[Recorded information]:
/-- A conversion beyond the converter span (R54). -/
def convOver (mode : Nat) (c : Conv) : Bool :=
  if isBipolar mode then c.code = 0 || c.code = 0xFFFF
  else if mode = 1 || mode = 2 || mode = 3 then c.code = 0xFFFF || c.under
  else false

/-- The supplies a channel's assignment and reference name. -/
def State.chanSups (s : State) (c : Nat) : List Nat :=
  (if s.cfgB (ik c 7) < 8 then [s.cfgB (ik c 7)] else []) ++ (if s.cfgB (ik c 6) = 0 then [] else [s.cfgB (ik c 6) - 1])

/-- The conversion held at a tick of the sealed block is masked by a test pulse (R67). -/
def State.maskedAt (s : State) (c tick : Nat) : Bool :=
  (s.chanSups c).any (fun k =>
    decide (4 ≤ k) && s.supOn k && decide (pulseAge s.blockSched k tick < 30000 + 100 * s.cfgB (ik c 0x15)))

/-- The converter that reads the channel. -/
def State.convOf (s : State) (c : Nat) : Nat := if s.get (ik c 0x19) = 1 then 64 + c / 8 else c

/-- One conversion in the VALUE unit of the mode, calibrated (R53); in bridge mode at 5.000 V of excitation. -/
def State.convValue (s : State) (c mode range code : Nat) : Q :=
  let u := codeUnit mode range
  let x : Int := if isBipolar mode then (code : Int) - 32768 else (code : Int)
  let cal := Q.add (Q.mul (Q.mk' (Config.factoryGain c (s.convOf c) : Int) (2 ^ 30)) (Q.ofInt x))
    (Q.mk' (Config.factoryOffset c (s.convOf c)) (2 ^ 16))
  Q.mul cal (Q.mk' (u.1 : Int) u.2)

/-- The divisor of a ratiometric or bridge conversion at a tick: the monitor sample, in mV (R61). -/
def monAt (mon : List SupMon) (k tick : Nat) : Nat :=
  match mon.find? (fun m => decide (m.k = k)) with
  | some m => m.volts.getD (tick / 500) 0
  | none => 0

/-- What one conversion of the sealed block comes to: masked, discarded for want of a divisor, or a value. -/
inductive ConvRes where
  | masked
  | noDivisor
  | value (x : Q) (out : Bool)
  deriving DecidableEq, Repr

def State.convRes (s : State) (mon : List SupMon) (c mode range i : Nat) (cv : Conv) : ConvRes :=
  let tick := s.cfgB (ik c 4) + i * rateInterval (s.cfgB (ik c 3))
  let ref := s.cfgB (ik c 6)
  if s.maskedAt c tick then .masked
  else
    let x := s.convValue c mode range cv.code
    if ref = 0 || (mode ≠ 1 && mode ≠ 7) then .value x (convOver mode cv)
    else
      let v := monAt mon (ref - 1) tick
      if 2 * v < 1000 * s.cfgB (supk (ref - 1) 0) then .noDivisor
      else .value (Q.mul x (Q.mk' (if mode = 7 then 5000 else 1000) v)) (convOver mode cv)

/-- x of R53: the mean, or in acoustic mode the rms, rounded to 16 fraction bits, in units of 2⁻¹⁶. -/
def meanX (mode : Nat) (xs : List Q) : Int :=
  let n := Q.ofNat xs.length
  let m := if mode = 6 then Q.sqrt (Q.div (Q.sum (xs.map Q.sq)) n) else Q.div (Q.sum xs) n
  (Q.mul m (Q.ofNat 65536)).roundAway

/-- The filter coefficient a = 1 − exp(−2π f_c × 50 µs) as UQ0.16 (R53). -/
def filterA (fc : Nat) : Nat :=
  (Q.mul (Q.sub Q.one (Q.exp (Q.neg (Q.mul Q.pi (Q.mk' ((fc : Nat) : Int) 10000))))) (Q.ofNat 65536)).roundAway.toNat

/-- One step of the filter: y + a × (x − y), the product rounded to 16 fraction bits (R53). -/
def filterStep (fc : Nat) (y x : Int) : Int := y + (Q.mk' ((filterA fc : Int) * (x - y)) 65536).roundAway

def i32sat (x : Int) : Int := clampI (-2147483648) 2147483647 x

/-- The frequency of R58 after the sealed block: (numerator, denominator) in edges per ns, the reference edge, and
ZERO_TIMEOUT. `quad` is quadrature mode. -/
def freqStep (quad : Bool) (now gate zt : Nat) (x : ChanSt) : ChanSt × Bool :=
  let d : Int := if quad then signed 32 (x.sealCount + 2 ^ 32 - x.nRef) else (((x.sealCount + 2 ^ 32 - x.nRef) % 2 ^ 32 : Nat) : Int)
  let x1 := if x.hasRef && 0 < x.sealEdges && x.tRef + gate * 1000 ≤ x.sealTN && x.tRef < x.sealTN then
      { x with fNum := d, fDen := x.sealTN - x.tRef, tRef := x.sealTN, nRef := x.sealCount } else x
  let age := now - x1.sealTN
  if zt * nsMs < age then ({ x1 with fNum := 0, fDen := 1 }, true)
  else if age ≠ 0 && x1.fDen < x1.fNum.natAbs * age then
    ({ x1 with fNum := if x1.fNum < 0 then -1 else 1, fDen := age }, false)
  else (x1, false)

/-- VALUE of frequency and quadrature modes: mHz, or the period in units of 10 ns (R58). -/
def freqValue (mode range : Nat) (x : ChanSt) : Int :=
  if mode = 4 && range = 1 then
    if x.fNum = 0 then 0x7FFFFFFF else i32sat (Q.mk' (x.fDen : Int) (10 * x.fNum.natAbs)).roundAway
  else i32sat (Q.mk' (x.fNum * 1000000000000) x.fDen).roundAway

/-- The blocks a time in ms takes to pass. -/
def runPast (run ms : Nat) : Bool := decide (ms * 20 ≤ run)

/-- Run lengths of the diagnostic comparison (R63): `lo` is compared with DIAG_LO and `hi` with DIAG_HI. -/
def diagRuns (en : Bool) (dlo dhi lo hi : Int) (ms : Nat) (x : ChanSt) : ChanSt :=
  if !en then { x with lowRun := 0, highRun := 0, okRun := 0, diagLow := false, diagHigh := false }
  else
    let isLow := decide (lo < dlo)
    let isHigh := decide (dhi < hi)
    let ok := if !isLow && !isHigh then x.okRun + 1 else 0
    let clr := runPast ok ms
    { x with
      lowRun := if isLow then x.lowRun + 1 else 0
      highRun := if isHigh then x.highRun + 1 else 0
      okRun := ok
      diagLow := x.diagLow && !clr
      diagHigh := x.diagHigh && !clr }
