/-- Lane l is excluded: counted, LARK_LANE, its self-test, and for a voter the spare in its place (R180). -/
def State.excludeLane (s : State) (l : Nat) : State :=
  let voter := decide (s.laneRole l = 0)
  let s1 := (s.selfCheck 1 l).put (ob 0x2560 5) (clampN 255 (s.get (ob 0x2560 5) + 1))
  let s2 := (s1.raise srcLARK_LANE l).capMark 2
  let r := if voter then s2.swap 1 l srcLARK_LANE s.tm.mt [] 0 else (s2, none)
  let s3 := match r.2 with
    | some sp => r.1.setLaneRole sp 0
    | none =>
      let y := r.1.elem 1 l
      let n := y.swaps + 1
      let t := (r.1.setElem 1 l { y with swaps := n }).setElemState 1 l (if 4 ≤ n then 4 else 5)
      (if 4 ≤ n then t else t.startTimer (0x100000 + elKey 1 l)).spareLow 1 l
  s3.setLaneRole l (if (s3.elem 1 l).state = 4 then 3 else 2)

/-- The vote of one evaluation: the lanes of `mask` differ from the right result (R179, R180). A lane that disagrees
with two agreeing voters, and a spare that differs, is excluded; without an agreeing pair the slot holds. -/
def State.vote (s : State) (n mask : Nat) : State :=
  let wrong := (List.range 4).filter (fun l => bit mask l && decide (s.laneRole l ≤ 1))
  if wrong = [] then s
  else
    let right := s.laneVoters.filter (fun l => !(bit mask l))
    let s1 := wrong.foldl (fun t _ => t.inc32 (ob 0x2560 3)) s
    if 2 ≤ right.length then wrong.foldl State.excludeLane s1
    else ((((s1.cond n 8 true).inc32 (ob 0x2560 4)).settleSlot n).setSlot n (fun x => { x with pre := x.out })).follow srcLARK_VOTE true n

/-- LANE_SELFTEST_DONE: the lane becomes the spare, or fails (R180). -/
def laneTestDone (l : Nat) (pass : Bool) (s : State) : State :=
  if s.laneRole l = 2 && (s.elem 1 l).state = 5 && s.timerPast (0x100000 + elKey 1 l) nsS then
    let s1 := (s.setLaneRole l (if pass then 1 else 3)).setElemState 1 l (if pass then 1 else 4)
    let s2 := s1.stopTimer (0x100000 + elKey 1 l)
    (if pass then s2.spareReady 1 else s2).spareLow 1 l
  else s

/-! ### The Control phase (R163, R182) -/

/-- At tick 0 what arrived in the frame before may act (R182). -/
def State.larkSeal (s : State) : State :=
  s.setLark (fun l => { l with slots := (List.range 96).foldl (fun t n => Tbl.modify SlotSt.reset t n (fun x =>
    { x with cmdsNow := x.cmdsNow ++ x.cmds, cmds := [], testNow := (match x.testReq with | some w => some w | none => x.testNow), testReq := none })) l.slots })

/-- A CMD byte whose taken value has changed and is not 0; one that the device state refuses counts under R320. -/
def State.cmdByte (s : State) (n : Nat) : State :=
  let c := Tbl.get 0 s.img.taken (0x44 + 8 * n)
  let old := (s.slot n).prevCmd
  let s1 := s.setSlot n (fun x => { x with prevCmd := c })
  if c = old || c = 0 || 3 < c then s1
  else match s1.judgeCmd n c with
    | (st, new, clear) =>
      if st = stOK then s1.applyCmd n new clear
      else
        let s2 := (s1.putBit (sk n 0x1C) 9 true).inc32 (sk n 0x1F)
        if !(evalState s.dev) || (s.dev = dsSAFE_HOLD && c = 1) then s2.refuse9 (0x2500 + n) 0x1A else s2

/-- What acts on a slot before its evaluation: device state, CMD byte, object commands, bank selections. -/
def State.preSlot (entered : Bool) (s : State) (n : Nat) : State :=
  let s0 := if entered then (s.setSlot n (fun x => { x with cmd := 1 })).cond n 1 false else s
  let s1 := (s0.cond n 7 (decide (s.dev = dsSAFE_HOLD) || (decide (s.dev = dsLIMP) && s.opt n 3))).settleSlot n
  let s2 := s1.cmdByte n
  let cs := (s2.slot n).cmdsNow
  let s3 := cs.foldl (fun t p => t.applyCmd n p.1 p.2) (s2.setSlot n (fun x => { x with cmdsNow := [] }))
  let s4 := if (s.dev = dsRUN || s.dev = dsSERVICE) then s3
    else match (s3.slot n).test with | some _ => s3.setSlot n (fun x => { x with testStop := 3 }) | none => s3
  (s4.selectBank n).settleSlot n

/-- The due slots in order of level and number (R162, R163). -/
def State.dueSlots (s : State) : List Nat :=
  let due := (List.range 96).filter (fun n => s.slotOn n && decide ((s.tm.sched + 200 - s.cfg (sk n 3)) % s.slotD n = 0))
  [0, 1, 2, 3].flatMap (fun lv => due.filter (fun n => decide (s.level n = lv)))

/-- CONTROL: every due slot is evaluated and voted; `upsets` names the lanes whose result differs at a slot. -/
def controlPhase (upsets : List (Nat × Nat)) (s : State) : State :=
  if s.inReset blkLARK then s
  else
    let s0 := s.setLark (fun l => { l with staleRun := if s.img.staleNav then l.staleRun + 1 else 0, dev := s.dev })
    let entered := evalState s.dev && !(evalState s.lark.dev)
    let s1 := (List.range 96).foldl (State.preSlot entered) s0
    let s2 := (List.range 96).foldl (fun t n => t.put (sk n 0x18) (t.level n)) s1
    if !(evalState s.dev) then s2
    else
      let due := s2.dueSlots
      let s3 := s2.put (ob 0x2560 6) (max (s2.get (ob 0x2560 6)) due.length)
      due.foldl (fun t n =>
        let m := (upsets.filter (fun p => decide (p.1 = n))).foldl (fun a p => a ||| p.2) 0
        (t.vote n m).evalSlot n) s3

/-- The end of a block reset of Larkspur: `pass` has the bits of the lanes that passed the start test (R181). -/
def State.larkRestart (s : State) (pass : Nat) : State :=
  let took := (List.range 4).filter (fun l => decide (s.laneRole l ≤ 1))
  let ok := took.filter (fun l => bit pass l)
  let bad := took.filter (fun l => !(bit pass l))
  let s1 := (List.range ok.length).foldl (fun t i =>
    let l := ok.getD i 0
    (t.setLaneRole l (if i < 3 then 0 else 1)).setElemState 1 l (if i < 3 then 0 else 1)) s
  let s2 := bad.foldl (fun t l =>
    let t1 := t.selfCheck 1 l
    let y := t1.elem 1 l
    let n := y.swaps + 1
    let u := ((t1.setElem 1 l { y with swaps := n }).setElemState 1 l (if 4 ≤ n then 4 else 5)).put (ob 0x2560 5) (clampN 255 (t.get (ob 0x2560 5) + 1))
    ((if 4 ≤ n then u else u.startTimer (0x100000 + elKey 1 l)).setLaneRole l (if 4 ≤ n then 3 else 2)).raise srcLARK_LANE l) s1
  let s3 := (List.range 96).foldl (fun t n =>
    let u := (t.cond n 8 false).settleSlot n
    match (u.slot n).test with | some _ => u.setSlot n (fun x => { x with testStop := 6 }) | none => u) s2
  ((s3.follow srcLARK_VOTE false 0).spareLow 1 0)

/-! ### Loads (R170) -/

def dutyOf (u : Q) : Nat := clampN 0xFFFF (Q.mul (Q.clamp Q.zero Q.one u) (Q.ofNat 65536)).roundAway.toNat

/-- The value a slot gives: each channel with its duty and, for a current loop in CLOSED, the reference in mA. -/
def State.slotLoad (s : State) (n : Nat) : List (Nat × Nat × Option Int) :=
  let x := s.slot n
  let dest := s.cfg (sk n 0x13)
  let off := decide (s.eff n = slOFF) || x.dead
  let ko := s.cfgF (sk n 0x16)
  let dO := s.cfgF (sk n 0x17)
  let duty (u : F32) : Nat := if off then 0 else dutyOf (F32.toQ (F32.add (F32.mul ko u) dO))
  match s.slotChans n with
  | [a] =>
    let ky := s.cfgF (sk n 6)
    let iref := if dest = 3 && s.eff n = slCLOSED && !(F32.isZero ky) then
        some (Q.div (Q.sub (F32.toQ (s.getF (sk n 0x64))) (F32.toQ (s.cfgF (sk n 7)))) (F32.toQ ky)).roundAway else none
    [(a, duty x.out, iref)]
  | [a, b] =>
    let u := x.out
    [(a, if (F32.pos u) then duty u else 0, none), (b, if (F32.negv u) then duty (F32.neg u) else 0, none)]
  | _ => []

/-- A slot's CAN entry: byte offset and bytes (R170 code 4). -/
def State.slotCan (s : State) (n : Nat) : Option (Nat × List Byte) :=
  let sel := s.cfg (sk n 0x14)
  if s.cfg (sk n 0x13) = 4 && canSelOk sel && s.eff n ≠ slOFF && !(s.slot n).dead then
    let v := F32.add (F32.mul (s.cfgF (sk n 0x16)) (s.slot n).out) (s.cfgF (sk n 0x17))
    let i := (F32.toQ v).roundAway
    let t := sel / 4096
    some (sel % 4096,
      if t = 0 then le 1 (clampI 0 255 i).toNat else if t = 1 then le 2 (clampI 0 65535 i).toNat
      else if t = 2 then le 2 (i16bits (clampI (-32768) 32767 i)) else if t = 3 then le 4 (clampI 0 4294967295 i).toNat
      else if t = 4 then le 4 (i32bits (clampI (-2147483648) 2147483647 i)) else le 4 v.toNat)
  else none

/-! ### Settings (R171, R182) -/

/-- The rules of R171 over the stored settings with a write in place. -/
def slotRules (g : Nat → Nat → Nat) : Bool :=
  let on := (List.range 96).filter (fun n => decide (g n 1 = 1))
  let ch := on.flatMap (fun n => chansOf (g n 0x13) (g n 0x14) (g n 0x15))
  decide (ch.Nodup) &&
  on.all (fun n =>
    (g n 0x13 ≠ 2 || g n 0x14 ≠ g n 0x15) &&
    (g n 0x13 ≠ 3 || (g n 4 = 2 && g n 5 = g n 0x14)) &&
    (g n 0x13 ≠ 4 || canSelOk (g n 0x14)) &&
    decide (levelFrom (fun j => g j 0x0A) (fun j => g j 0x0B) 4 n ≤ 3) &&
    decide ((on.filter (fun j => g j 0x0A = 2 && g j 0x0B = n)).length ≤ 8))

/-- The pair rules of a write (R171). -/
def pairRules (g : Nat → Nat) : Bool :=
  decide (g 3 < rateD (g 2)) && selOk (g 4) (g 5) && (g 0x0A ≠ 3 || g 0x0B ≤ 5) && selOk (g 0x11) (g 0x12) && g 0x11 ≠ 2

/-- In SERVICE, settings and supervision are written only while the slot is OFF or OPEN (R182, R199). -/
def State.slotService (s : State) (n : Nat) : Bool := decide (s.dev ≠ dsSERVICE) || decide (s.eff n ≤ slOPEN)
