/-- A write to 0x2700.12: the write that completes the signature block signs (R261 step 3, R413). -/
def hSign : Handler := Handler.simple fun s w v =>
  match v, s.fox.staged with
  | .blk off data, some g =>
    if s.chStatus ≠ chSTAGING then (s, stBUSY)
    else
      let b := stageInto (s.getB (fx 0x12)) off data
      if b.length < 496 then (s.putB (fx 0x12) b, stOK)
      else
        let s1 := s.putB (fx 0x12) []
        if !(profileOk g.vals) then (s1, stRANGE)
        else
          let r := s1.signCheck w b (Config.sha384 (profBytes g.vals)) 3
          let c := bytesAt b 48 352
          let r2 := if r = 0 && g.opener ≠ .open_ && credSerial c ≠ g.serial then 13 else r
          if r2 ≠ 0 then (s1.authRefused r2 3 (s1.credOf w).2 w.sessionNo, stAUTH)
          else
            let g' := { g with signer := credSerial c, signerKey := credKey c, signedAt := s.tm.mt + 1 }
            let s2 := ((s1.setFox (fun x => { x with staged := some g' })).put (fx 0x10) chPENDING).put (fx 0x17) (credSerial c)
            (s2.chRecord 3 g.ver 0 (some w), stPENDING2)
  | _, _ => (s, stBUSY)

/-- The commit of a signed and countersigned profile (R262, R430, R432): sent to Foxglove block by block, and kept in a
new version; a return or import is loaded at the next frame. -/
def State.commitStaged (s : State) (g : StagedProf) (w : Who) : State :=
  let blocks := ((profBytes g.vals).length + 63) / 64
  let act := s.activeVer
  let s1 := s.setFox (fun x => { x with staged := none, sealDiff := 0, xfer := some (g.vals, g.ver, blocks) })
  let s2 := (s1.put (fx 0x10) 4).chRecord 7 g.ver 0 (some w)
  let s3 := match s2.conf.waiting with
    | some t =>
      let u := (s2.writeVersion t.origin t.parent t.vals t.blobs g.vals g.ver (s2.credOf w)).put (ob 0x3000 8) 2
      { u with conf := { u.conf with waiting := none, load := some u.activeVer } }
    | none => s2.writeVersion 2 act.num act.vals act.blobs g.vals g.ver (s2.credOf w)
  s3.follow srcCFG_LOAD false 0

/-- A write to 0x2700.13 (R261 step 4, R262, R413). -/
def hCounter : Handler := Handler.simple fun s w v =>
  match v, s.fox.staged with
  | .blk off data, some g =>
    if s.chStatus ≠ chPENDING && s.chStatus ≠ chMISMATCH then (s, stBUSY)
    else if g.signedAt + 600 * nsS ≤ s.tm.mt + 1 then ((s.dropStaged 5).chRecord 6 g.ver 0 none, stBUSY)
    else
      let b := stageInto (s.getB (fx 0x13)) off data
      if b.length < 496 then (s.putB (fx 0x13) b, stOK)
      else
        let s1 := s.putB (fx 0x13) []
        let c := bytesAt b 48 352
        let r := s1.signCheck w b (Config.sha384 (profBytes g.vals)) 4
        let r2 := if r = 0 && (credSerial c = g.signer || credKey c = g.signerKey) then 11 else r
        if r2 ≠ 0 then (s1.authRefused r2 4 (s1.credOf w).2 w.sessionNo, stAUTH)
        else
          let s2 := s1.chRecord 4 g.ver 0 (some w)
          if s2.sealMatches (profVal g.vals 5) then ((s2.commitStaged g w).foxSettle, stOK)
          else
            let s3 := (s2.setFox (fun x => { x with sealDiff := fnDiff x.prof g.vals })).put (fx 0x10) chMISMATCH
            ((s3.foxSettle).chRecord 8 g.ver 0 (some w), stSEAL)
  | _, _ => (s, stBUSY)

[Task requirements]: Above are some records; copy exactly the lines from the one with "let s2 := bad.foldl (fun t l =>" through the one with "let u := (t.cond n 8 false).settleSlot n", both included, and no others.

[Answer for this exercise]:
  let s2 := bad.foldl (fun t l =>
    let t1 := t.selfCheck 1 l
    let y := t1.elem 1 l
    let n := y.swaps + 1
    let u := ((t1.setElem 1 l { y with swaps := n }).setElemState 1 l (if 4 ≤ n then 4 else 5)).put (ob 0x2560 5) (clampN 255 (t.get (ob 0x2560 5) + 1))
    ((if 4 ≤ n then u else u.startTimer (0x100000 + elKey 1 l)).setLaneRole l (if 4 ≤ n then 3 else 2)).raise srcLARK_LANE l) s1
  let s3 := (List.range 96).foldl (fun t n =>
    let u := (t.cond n 8 false).settleSlot n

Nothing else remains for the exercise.